Data excerpts:
-- ==== Sys2Proof/Machine/Regs.lean ====
section
/-! DEFINITION. Paths and knots, their registers and register states, migration maps and carried sets
(spec/01 R22 to R31). -/
namespace Sys2Proof.Machine

/-- How an instruction stops short of completing: it waits, its PC unchanged, or it traps. The state carries what happened
before the stop (R205, R281). -/
inductive Stop where
  | wait (w : Wait) (s : State)
  | trap (t : Trap) (s : State)

/-- The result of a part of a meaning: a value, or a stop. -/
abbrev Res (α : Type) := Except Stop α

/-- A path of the pod. -/
def State.path? (s : State) (u : Nat) : Option Path := spFind u s.paths

/-- The state with a path put in place. -/
def State.setPath (s : State) (u : Nat) (p : Path) : State := { s with paths := spPut u p s.paths }

/-- The state with a path changed. -/
def State.modPath (s : State) (u : Nat) (f : Path → Path) : State := { s with paths := spModify u f s.paths }

/-- The state with a path's registers changed. -/
def State.modCtx (s : State) (u : Nat) (f : Ctx → Ctx) : State := s.modPath u fun p => { p with ctx := f p.ctx }

/-- The state with a knot changed. -/
def State.modKnot (s : State) (k : Nat) (f : Knot → Knot) : State := { s with knots := spModify k f s.knots }

/-- The state with a crew changed. -/
def State.modCrew (s : State) (c : Nat) (f : Crew → Crew) : State := { s with crews := spModify c f s.crews }

/-- The state with a crew's engine changed. -/
def State.modEngine (s : State) (c : Nat) (f : Engine → Engine) : State :=
  s.modCrew c fun w => { w with engine := w.engine.map f }

/-- The state with a launch changed. -/
def State.modLaunch (s : State) (l : Nat) (f : Launch → Launch) : State := { s with launches := spModify l f s.launches }

/-- The state with memory changed. -/
def State.modMem (s : State) (f : MemSt → MemSt) : State := { s with mem := f s.mem }

/-- The state with what is in flight changed. -/
def State.modFlow (s : State) (f : FlowSt → FlowSt) : State := { s with flow := f s.flow }

/-- The executing path, its number, and its knot. -/
structure Here where
  u : Nat
  p : Path
  k : Knot
  deriving DecidableEq, Repr

/-- The path `u` with its knot, if both exist. -/
def State.here (s : State) (u : Nat) : Option Here :=
  match s.path? u with
  | none => none
  | some p =>
    match spFind p.knot s.knots with
    | none => none
    | some k => some { u := u, p := p, k := k }

/-- The paths of a knot, with their numbers. -/
def State.pathsOf (s : State) (k : Nat) : List (Nat × Path) := s.paths.filter fun e => e.2.knot == k

/-- The other paths of a path's knot. -/
def State.siblings (s : State) (k u : Nat) : List (Nat × Path) :=
  s.paths.filter fun e => e.2.knot == k && e.1 != u

/-- The lanes that other paths of the knot hold (R25). -/
def State.otherLanes (s : State) (k u : Nat) : Mask := (s.siblings k u).foldl (fun m e => m ||| e.2.ctx.mask) 0

/-- The watchdog limit of a knot (R53, R331). -/
def State.limitOf (s : State) (k : Nat) : Word := match spFind k s.knots with | some k => k.regs.watchdog | none => 0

What is expected:
Word for word, quote the lines of the material from the first line through the line with "def State.modMem (s", both ends included.

Response to the task:
-- ==== Sys2Proof/Machine/Regs.lean ====
section
/-! DEFINITION. Paths and knots, their registers and register states, migration maps and carried sets
(spec/01 R22 to R31). -/
namespace Sys2Proof.Machine

/-- How an instruction stops short of completing: it waits, its PC unchanged, or it traps. The state carries what happened
before the stop (R205, R281). -/
inductive Stop where
  | wait (w : Wait) (s : State)
  | trap (t : Trap) (s : State)

/-- The result of a part of a meaning: a value, or a stop. -/
abbrev Res (α : Type) := Except Stop α

/-- A path of the pod. -/
def State.path? (s : State) (u : Nat) : Option Path := spFind u s.paths

/-- The state with a path put in place. -/
def State.setPath (s : State) (u : Nat) (p : Path) : State := { s with paths := spPut u p s.paths }

/-- The state with a path changed. -/
def State.modPath (s : State) (u : Nat) (f : Path → Path) : State := { s with paths := spModify u f s.paths }

/-- The state with a path's registers changed. -/
def State.modCtx (s : State) (u : Nat) (f : Ctx → Ctx) : State := s.modPath u fun p => { p with ctx := f p.ctx }

/-- The state with a knot changed. -/
def State.modKnot (s : State) (k : Nat) (f : Knot → Knot) : State := { s with knots := spModify k f s.knots }

/-- The state with a crew changed. -/
def State.modCrew (s : State) (c : Nat) (f : Crew → Crew) : State := { s with crews := spModify c f s.crews }

/-- The state with a crew's engine changed. -/
def State.modEngine (s : State) (c : Nat) (f : Engine → Engine) : State :=
  s.modCrew c fun w => { w with engine := w.engine.map f }

/-- The state with a launch changed. -/
def State.modLaunch (s : State) (l : Nat) (f : Launch → Launch) : State := { s with launches := spModify l f s.launches }

/-- The state with memory changed. -/
def State.modMem (s : State) (f : MemSt → MemSt) : State := { s with mem := f s.mem }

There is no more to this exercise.